The Bioinformatics Centre, Department of Biology, University of Copenhagen, Copenhagen, Denmark.
Nat Genet. 2018 Jul;50(7):1054-1059. doi: 10.1038/s41588-018-0145-5. Epub 2018 Jun 18.
Genotype estimates from short-read sequencing data are typically based on the alignment of reads to a linear reference, but reads originating from more complex variants (for example, structural variants) often align poorly, resulting in biased genotype estimates. This bias can be mitigated by first collecting a set of candidate variants across discovery methods, individuals and databases, and then realigning the reads to the variants and reference simultaneously. However, this realignment problem has proved computationally difficult. Here, we present a new method (BayesTyper) that uses exact alignment of read k-mers to a graph representation of the reference and variants to efficiently perform unbiased, probabilistic genotyping across the variation spectrum. We demonstrate that BayesTyper generally provides superior variant sensitivity and genotyping accuracy relative to existing methods when used to integrate variants across discovery approaches and individuals. Finally, we demonstrate that including a 'variation-prior' database containing already known variants significantly improves sensitivity.

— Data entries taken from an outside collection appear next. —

/-- A check of the duty unit (R127): deadlines, then slots, then a release deadline that the slots set and the clock has
reached. No check is made in BACKUP (R123). -/
def dutyCheck (outage : Bool) (s : State) : State :=
  if s.running then
    let s := expireAccept outage (expireRelease outage s)
    if s.time.quality = .unset then s else expireRelease outage (checkSlots outage s)
  else s

/-- The command SLOT_DUE (R128): the check of R127 at the tick of a millisecond boundary, so that a deadline that has passed
goes first (log entries 5 and 6). -/
def execSlotDue (s : State) : Host.Outcome State Fault Refusal := .next (if s.atBoundary then dutyCheck false s else s)

/-- The command RELEASE_DEADLINE_EXPIRY (R137; log entries 5 and 6). -/
def execReleaseDeadlineExpiry (s : State) : Host.Outcome State Fault Refusal :=
  .next (if s.running && s.atBoundary then expireRelease false s else s)

/-- The command ACCEPT_DEADLINE_EXPIRY (R138, R139; log entries 5 and 6). -/
def execAcceptDeadlineExpiry (s : State) : Host.Outcome State Fault Refusal :=
  .next (if s.running && s.atBoundary then expireAccept false s else s)

/-! ### Authority -/

/-- The crew is one of the crews 1 to 15. -/
def isCrew (crew : Nat) : Bool := decide (1 ≤ crew) && decide (crew ≤ 15)

/-- The duty-bound check (R142): the refusal, or none where the request passes. -/
def dutyBound (p : Port) (crew : Nat) (s : State) : Option (RefusalCode × Nat) :=
  if !(s.port p).rights.duty then some (.denied, 0)
  else if !isCrew crew then some (.range, crew)
  else if s.duty.state = .vacant ∨ s.duty.state = .released then some (.state, s.duty.state.code)
  else if s.duty.port ≠ some p ∨ s.duty.crew ≠ crew then some (.notDuty, s.duty.crew)
  else none

/-! ### SET_ROTA -/

/-- A slot whose start minute or expected crew is out of range (R125, check 3). -/
def Slot.outOfRange (x : Slot) : Bool := decide (1439 < x.minute) || decide (15 < x.crew)

/-- The first slot that is out of range, else the first whose start minute is not above that of the slot before it (R125,
check 3; log entry 14). -/
def badSlot (slots : List Slot) : Option Nat :=
  match slots.findIdx? (·.outOfRange) with
  | some k => some k
  | none => ((slots.zip slots.tail).findIdx? fun x => decide (x.2.minute ≤ x.1.minute)).map (· + 1)

/-- The authority check of SET_ROTA (R125, check 1). -/
def rotaAuthority (p : Port) (crew : Nat) (s : State) : Option (RefusalCode × Nat) :=
  if s.duty.state = .vacant then if (s.port p).rights.config then none else some (.denied, 0)
  else dutyBound p crew s

/-- SET_ROTA (R125). -/
def serveSetRota (p : Port) (args : List Byte) (s : State) : Answer :=
  match rotaAuthority p (argField args 0 1) s with
  | some (code, detail) => .refuse code detail
  | none =>
    let k := argField args 1 1
    if 6 < k then .refuse .badIndex k
    else if args.length ≠ 2 + 3 * k then .refuse .frame args.length
    else
      match badSlot (slotsOf args k) with
      | some j => .refuse .range j
      | none =>
        let stored := s.withDuty { s.duty with pendingRota := some (slotsOf args k) }
        if s.duty.state = .vacant then .accept (applyRota false stored) (beBytes 1 k ++ flagByte false)
        else .accept stored (beBytes 1 k ++ flagByte true)

/-- The command SET_ROTA: an argument length below 2 is refused with FRAME (R170, R188). -/
def execSetRota (p : Port) (rest : List Byte) (s : State) : Host.Outcome State Fault Refusal :=
  .next (takeRequest p 0x31 (fun len => decide (2 ≤ len)) (serveSetRota p) rest s)

/-! ### The snapshot and the shift book -/

/-- The tally block of a tally in a shift book record (R119, R148). -/
def Tally.bookBlock (t : Tally) : BookTally :=
  ⟨t.shiftPortion, t.shiftStarts, t.lifetime, t.presetFlag, t.saturatedFlag⟩

/-- The shift values of a tally reset in the same event (R119). -/
def resetShift (i : Fin 12) (s : State) : State :=
  s.withEntry i
    { s.entry i with shiftPortion := 0, shiftStarts := 0, presetFlag := false, saturatedFlag := false }

/-- The handover number after a number: after 65,535 comes 1 (R149). -/
def nextHandoverNumber (n : Nat) : Nat := if n = count16Max then 1 else n + 1

/-- The book with a record placed at age 0, the one at age 7 dropped when it holds 8 (R149), and the current shift start
moved to the record's shift end (R148). -/
def ShiftBook.write (b : ShiftBook) (r : BookRecord) : ShiftBook :=
  { records := (r :: b.records).take 8, nextNumber := nextHandoverNumber b.nextNumber, shiftStart := r.shiftEnd }

/-- The record of a snapshot (R148, R151). -/
def State.bookRecord (s : State) (outgoing incoming : Nat) (h : HandoverFields) : BookRecord :=
  { number := s.book.nextNumber, shiftStart := s.book.shiftStart, shiftEnd := s.now, outgoing := outgoing,
    incoming := incoming, slot := h.slot, reoffers := h.reoffers, overdue := h.overdue, trips := s.trip.tripCount,
    points := s.trip.pointCount, latch := s.trip.latch, standing := s.trip.standing,
    tallies := s.tally.entries.toList.map (·.bookBlock) }

/-- The snapshot at a take or an acceptance (R132, R133, stage 2; R78, R119, R148). -/
def snapshot (outgoing incoming : Nat) (h : HandoverFields) (s : State) : State :=
  let s := s.withBook (s.book.write (s.bookRecord outgoing incoming h))
  let s := s.withTrip { s.trip with tripCount := 0, pointCount := 0 }
  atAllTallies resetShift s

/-! ### The exchange -/

/-- The duty unit with a crew on duty at a port, in ON_DUTY, handover fields cleared (R132, R133, stage 3). -/
def DutyUnit.held (d : DutyUnit) (crew : Nat) (p : Port) : DutyUnit :=
  { d with state := .onDuty, crew := crew, port := some p, handover := .clear }

/-- A vacant duty is taken (R132). -/
def takeDuty (p : Port) (crew : Nat) (s : State) : State :=
  let s := produceHandover false .taken 0 crew none 0 0 s
  let s := snapshot 0 crew .clear s
  handDutyHeld (s.withDuty (s.duty.held crew p))

/-- A released handover is accepted (R133). -/
def acceptHandover (p : Port) (crew : Nat) (s : State) : State :=
  let h := s.duty.handover
  let s := produceHandover false .accepted s.duty.crew crew h.slot h.reoffers 0 s
  let s := snapshot s.duty.crew crew h s
  applyRota false (s.withDuty { s.duty.held crew p with relieved := some ⟨s.elapsed, s.duty.port, s.duty.crew⟩ })

/-- The payload of ACCEPT_DUTY: state, duty crew, duty port (R190). -/
def dutyPayload (s : State) : List Byte := beBytes 1 s.duty.state.code ++ beBytes 1 s.duty.crew ++ optPortByte s.duty.port

/-- ACCEPT_DUTY (R132, R133). -/
def serveAcceptDuty (p : Port) (args : List Byte) (s : State) : Answer :=
  let crew := argField args 0 1
  if !(s.port p).rights.duty then .refuse .denied 0
  else if !isCrew crew then .refuse .range crew
  else
    match s.duty.state with
    | .vacant => let t := takeDuty p crew s; .accept t (dutyPayload t)
    | .released =>
      if crew = s.duty.crew ∨ (s.duty.handover.expected ≠ 0 ∧ crew ≠ s.duty.handover.expected) then
        .refuse .crew s.duty.handover.expected
      else let t := acceptHandover p crew s; .accept t (dutyPayload t)
    | _ => .refuse .state s.duty.state.code

/-- The command ACCEPT_DUTY. -/
def execAcceptDuty (p : Port) (rest : List Byte) (s : State) : Host.Outcome State Fault Refusal :=
  .next (takeRequest p 0x32 (exactly 1) (serveAcceptDuty p) rest s)

/-- OPEN_HANDOVER (R134). -/
def serveOpenHandover (p : Port) (args : List Byte) (s : State) : Answer :=
  match dutyBound p (argField args 0 1) s with
  | some (code, detail) => .refuse code detail
  | none =>
    if s.duty.state = .onDuty then
      let deadline := s.now.dropUs.addMs (s.duty.settings.releaseWindow * 60000)
      let t := s.withDuty { s.duty with state := .due, handover := ⟨none, 0, some deadline, none, false, 0⟩ }
      .accept (produceHandover false .opened s.duty.crew 0 none 0 0 t) (beBytes 1 DutyState.due.code ++ instantBytes deadline)
    else .refuse .state 0

/-- The command OPEN_HANDOVER. -/
def execOpenHandover (p : Port) (rest : List Byte) (s : State) : Host.Outcome State Fault Refusal :=
  .next (takeRequest p 0x33 (exactly 1) (serveOpenHandover p) rest s)

/-- The checks that RELEASE_DUTY and RECLAIM_DUTY share (R135, R136); their rules name no detail, so it is 0 (R171). -/
def holderCheck (p : Port) (crew : Nat) (wanted : DutyState) (s : State) : Option RefusalCode :=
  if !(s.port p).rights.duty then some .denied
  else if !isCrew crew then some .range
  else if s.duty.state = .vacant then some .state
  else if s.duty.port ≠ some p ∨ s.duty.crew ≠ crew then some .notDuty
  else if s.duty.state ≠ wanted then some .state
  else none

/-- RELEASE_DUTY (R135). -/
def serveReleaseDuty (p : Port) (args : List Byte) (s : State) : Answer :=
  match holderCheck p (argField args 0 1) .due s with
  | some code => .refuse code 0
  | none =>
    let deadline := s.now.dropUs.addMs (s.duty.settings.acceptWindow * 60000)
    let t := s.withDuty
      { s.duty with state := .released, handover := { s.duty.handover with acceptDeadline := some deadline } }
    .accept (reportHandover false .released 0 t) (beBytes 1 DutyState.released.code ++ instantBytes deadline)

基于短读测序数据的基因型估计通常基于将读取与线性参考进行比对,但源自更复杂变体(例如结构变体)的读取通常比对效果不佳,导致基因型估计存在偏差。通过首先使用各种发现方法、个体和数据库收集一组候选变体,然后同时将读取重新对齐到变体和参考上,可以减轻这种偏差。然而,这种重新对齐问题在计算上被证明是困难的。在这里,我们提出了一种新的方法(BayesTyper),它使用读取 k-mer 与参考和变体的图形表示的精确比对,以有效地在整个变异谱中进行无偏、概率基因型检测。我们证明,当用于整合来自不同发现方法和个体的变体时,BayesTyper 通常相对于现有方法提供更高的变体敏感性和基因型准确性。最后,我们证明包含包含已知变体的“变体先验”数据库显著提高了敏感性。